Sarcomere Shortening and Ca²⁺ Transients Measurements in Intact Ventricular Myocytes
Ventricular myocytes were isolated from KO and WT hearts as previously described.²⁰ Cells were incubated in the IonOptix solution (in mmol/L: 135 NaCl, 4.7 KCl, 0.6 KH₂PO₄, 0.6 Na₂HPO₄, 1.2 MgSO₄, 1.25 CaCl₂, 20 glucose, 10 Hepes, pH 7.46) containing 1 µmol/L Fura-2-AM for 20 minutes.
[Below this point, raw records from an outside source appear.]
/-- R403, R404, R423: `crd` gives each lane the register of its stream or of its function; `cwr` writes the half of TRAP_VEC that it
names in each active lane, and a register of the function or of the device once, from the lowest active lane. R6, R403, R404, R407,
R76, R388: a register of the function or of the device reads back the bits that it keeps of what was written, and its reserved bits
read zero. R424: `pmrd` writes the count it selects of the issuing context to the pair D, and changes no other; the cycles lost to
bank conflicts have grown since they were last read by a free value (log entry 12). Completion: under the premises of its clause on
the state and the operands alone, each of `crd`, `cwr`, `pmrd` answers a next state of its own effect. -/
def Obligations.ControlRegisters : Prop :=
  (
    (∀ g d (num : BitVec 12) (s : State),
      exec (.crd g d num) s = .next (s.completed g fun st =>
        st.wr d (if num.toNat ≤ 8 ∨ num = 0x10 ∨ num = 0x11 then st.creg num.toNat else s.creg s.curTeam.fn num.toNat))) ∧
    (∀ (st : Stream), (st.creg 0x02 ++ st.creg 0x01 : DWord) = st.trap.pc ∧ (st.creg 0x04 ++ st.creg 0x03 : DWord) = st.trap.npc ∧
      (st.creg 0x06 ++ st.creg 0x05 : DWord) = st.trap.addr ∧ st.creg 0x00 = st.trap.cause.setWidth 32 ∧
      st.creg 0x07 = st.trap.info ∧ st.creg 0x08 = (if st.trap.hmode then 1 else 0) ∧
      (st.creg 0x11 ++ st.creg 0x10 : DWord) = st.trap.vec) ∧
    (∀ g s1 k1 (s : State),
      exec (.cwr g s1 k1 0x10) s = .next (s.completed g fun st =>
        { st with trap := { st.trap with vec := st.creg 0x11 ++ st.rd s1 } }.kill s1 k1) ∧
      exec (.cwr g s1 k1 0x11) s = .next (s.completed g fun st =>
        { st with trap := { st.trap with vec := st.rd s1 ++ st.creg 0x10 } }.kill s1 k1)) ∧
    (∀ g s1 k1 (num : BitVec 12) (s : State) (low : SId) (rest : List SId), s.active g = low :: rest →
      0x12 ≤ num.toNat →
      exec (.cwr g s1 k1 num) s =
        .next ((s.cregWrite s.curTeam.fn num.toNat ((s.stream low).rd s1)).completed g fun st => st.kill s1 k1))) ∧
  (
    ∀ (s : State) (fn : Nat) (w : Word),
      (s.cregWrite fn 0x12 w).creg fn 0x12 = w ∧ (s.cregWrite fn 0x12 w).creg fn 0x13 = s.creg fn 0x13 ∧
      (s.cregWrite fn 0x13 w).creg fn 0x13 = w ∧ (s.cregWrite fn 0x13 w).creg fn 0x12 = s.creg fn 0x12 ∧
      (s.cregWrite fn 0x14 w).creg fn 0x14 = w &&& 1 ∧
      (s.cregWrite fn 0x15 w).creg fn 0x15 = w &&& 0xFFFF ∧
      (s.tr.asidTbl < 2 ^ 40 →
        (s.cregWrite fn 0x30 w).creg fn 0x30 = w &&& 0xFFFFF000 ∧ (s.cregWrite fn 0x30 w).creg fn 0x31 = s.creg fn 0x31 ∧
        (s.cregWrite fn 0x31 w).creg fn 0x31 = w &&& 0xFF ∧ (s.cregWrite fn 0x31 w).creg fn 0x30 = s.creg fn 0x30) ∧
      (s.cregWrite fn 0x38 w).creg fn 0x38 = w &&& 0xFFFF ∧ s.creg fn 0x39 = 0 ∧ s.cregWrite fn 0x3A w = s ∧
      (s.cregWrite fn 0x40 w).creg fn 0x40 = w &&& 0xFFFFFF80 ∧ (s.cregWrite fn 0x41 w).creg fn 0x41 = w &&& 0xFF ∧
      (s.tr.rings.length = 4 → ∀ d, d < 4 →
        (s.cregWrite fn (0x20 + 4 * d) w).creg fn (0x20 + 4 * d) = w &&& 0xFFFF0000 ∧
        (s.cregWrite fn (0x21 + 4 * d) w).creg fn (0x21 + 4 * d) = w &&& 0xFF ∧
        (w.toNat % 256 / 48 = d → (s.cregWrite fn (0x22 + 4 * d) w).creg fn (0x22 + 4 * d) = w &&& 0x8000FFFF) ∧
        (w.toNat % 256 / 48 ≠ d → s.cregWrite fn (0x22 + 4 * d) w = s))) ∧
  (
    ∀ g d (sel : BitVec 4) (s : State),
      let p := sget blankPm s.pm s.curTag
      (∃ v, p.bank ≤ v ∧ exec (.pmrd g d 8) s =
        .next (State.completed { s.onPm s.curTag (fun p => { p with bank := v }) with free := s.free + 1 } g fun st =>
          st.wr64 d (BitVec.ofNat 64 v))) ∧
      (sel.toNat < 8 → exec (.pmrd g d sel) s = .next (s.completed g fun st => st.wr64 d (BitVec.ofNat 64 (match sel.toNat with
        | 0 => (p.out s.clock.cycles).cycles
        | 1 => p.words | 2 => p.squashed | 3 => p.predictions | 4 => p.misplaced | 5 => p.probes | 6 => p.hits | _ => p.misses)))))
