-- ==== Sys2Proof/Laws/Decode.lean ====
section
/-! SUPPORT. Sys2Proof/Laws/Decode.lean: the fields of a word that was put together from fields, and the modifiers' codes. -/
namespace Sys2Proof

theorem append_toNat {a b : Nat} (x : BitVec a) (y : BitVec b) : (x ++ y).toNat = x.toNat * 2 ^ b + y.toNat := by
  rw [BitVec.toNat_append, ← Nat.shiftLeft_add_eq_or_of_lt y.isLt, Nat.shiftLeft_eq]

/-- The word of fields as a number (R94). -/
theorem word_toNat (f : Fields) :
    f.word.toNat = f.opc.toNat * 2 ^ 55 + f.d.toNat * 2 ^ 47 + f.s1.toNat * 2 ^ 39 + f.s2.toNat * 2 ^ 31 + f.g.toNat * 2 ^ 23 +
      f.ge.toNat * 2 ^ 22 + f.gn.toNat * 2 ^ 21 + f.i.toNat * 2 ^ 20 + f.k1.toNat * 2 ^ 19 + f.k2.toNat * 2 ^ 18 + f.md.toNat := by
  simp only [Fields.word, bit, append_toNat, BitVec.toNat_ofBool, Bool.toNat_false]
  omega

/-- The fields of a full-format word are the fields it was put together from (R94). -/
theorem fieldsOf_word (f : Fields) : fieldsOf f.word = f := by
  have h := word_toNat f
  have b1 := f.opc.isLt
  have b2 := f.d.isLt
  have b3 := f.s1.isLt
  have b4 := f.s2.isLt
  have b5 := f.g.isLt
  have b6 := f.md.isLt
  have c1 := f.ge.toNat_lt
  have c2 := f.gn.toNat_lt
  have c3 := f.i.toNat_lt
  have c4 := f.k1.toNat_lt
  have c5 := f.k2.toNat_lt
  have bits : ∀ (n : Nat) (c : Bool), f.word.toNat / 2 ^ n % 2 = c.toNat → f.word.getLsbD n = c := by
    intro n c hc
    rw [BitVec.getLsbD, Nat.testBit_eq_decide_div_mod_eq, hc]
    cases c <;> rfl
  obtain ⟨opc, d, s1, s2, g, ge, gn, i, k1, k2, md⟩ := f
  simp only at h b1 b2 b3 b4 b5 b6 c1 c2 c3 c4 c5
  simp only [fieldsOf, Fields.mk.injEq]
  refine ⟨?_, ?_, ?_, ?_, ?_, ?_, ?_, ?_, ?_, ?_, ?_⟩
  case refine_6 | refine_7 | refine_8 | refine_9 | refine_10 => exact bits _ _ (by omega)
  all_goals
    apply BitVec.eq_of_toNat_eq
    rw [BitVec.extractLsb'_toNat, Nat.shiftRight_eq_div_pow]
    omega

/-- The word of fields has P = 0. -/
theorem word_msb (f : Fields) : f.word.msb = false := by
  have h := word_toNat f
  have b1 := f.opc.isLt
  have b2 := f.d.isLt
  have b3 := f.s1.isLt
  have b4 := f.s2.isLt
  have b5 := f.g.isLt
  have b6 := f.md.isLt
  have c1 := f.ge.toNat_lt
  have c2 := f.gn.toNat_lt
  have c3 := f.i.toNat_lt
  have c4 := f.k1.toNat_lt
  have c5 := f.k2.toNat_lt
  rw [BitVec.msb_eq_false_iff_two_mul_lt]
  omega

@[simp] theorem ICond.ofCode_code (c : ICond) : ICond.ofCode c.code = some c := by cases c <;> rfl
@[simp] theorem FCond.ofCode_code (c : FCond) : FCond.ofCode c.code = some c := by cases c <;> rfl
@[simp] theorem Rnd.ofCode_code (c : Rnd) : Rnd.ofCode c.code = some c := by cases c <;> rfl
@[simp] theorem Fill.ofCode_code (c : Fill) : Fill.ofCode c.code = some c := by cases c <;> rfl
@[simp] theorem SgnOp.ofCode_code (c : SgnOp) : SgnOp.ofCode c.code = some c := by cases c <;> rfl
@[simp] theorem IType.ofCode_code (c : IType) : IType.ofCode c.code = some c := by cases c <;> rfl
@[simp] theorem CvtDir.ofCode_code (c : CvtDir) : CvtDir.ofCode c.code = some c := by cases c <;> rfl
@[simp] theorem VoteOp.ofCode_code (c : VoteOp) : VoteOp.ofCode c.code = Option.some c := by cases c <;> rfl
@[simp] theorem MType.ofCode_code (c : MType) : MType.ofCode c.code = some c := by cases c <;> rfl
@[simp] theorem BitOp.ofCode_code (c : BitOp) : BitOp.ofCode c.code = some c := by cases c <;> rfl
@[simp] theorem Policy.ofCode_code (c : Policy) : Policy.ofCode c.code = some c := by cases c <;> rfl
@[simp] theorem Order.ofCode_code (c : Order) : Order.ofCode c.code = some c := by cases c <;> rfl
@[simp] theorem Agent.ofCode_code (c : Agent) : Agent.ofCode c.code = some c := by cases c <;> rfl
@[simp] theorem Hint.ofCode_code (c : Hint) : Hint.ofCode c.code = some c := by cases c <;> rfl
@[simp] theorem Prio.ofCode_code (c : Prio) : Prio.ofCode c.code = some c := by cases c <;> rfl
@[simp] theorem MField.ofCode_code (c : MField) : MField.ofCode c.code = some c := by cases c <;> rfl

end Sys2Proof
end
Sarcomere shortening and Ca²⁺ transients of intact myocytes were simultaneously assessed on field stimulation (1 Hz with 4 ms duration, 10 V) using a video-based sarcomere length (SL) detection system (IonOptix Corporation) at room temperature. Cells were alternatively excited at 340 and 380 nm with 510 nm emissions using the hyper-switch dual excitation light source. The F340/F380 ratio was used as an index of cytosolic Ca²⁺ concentration.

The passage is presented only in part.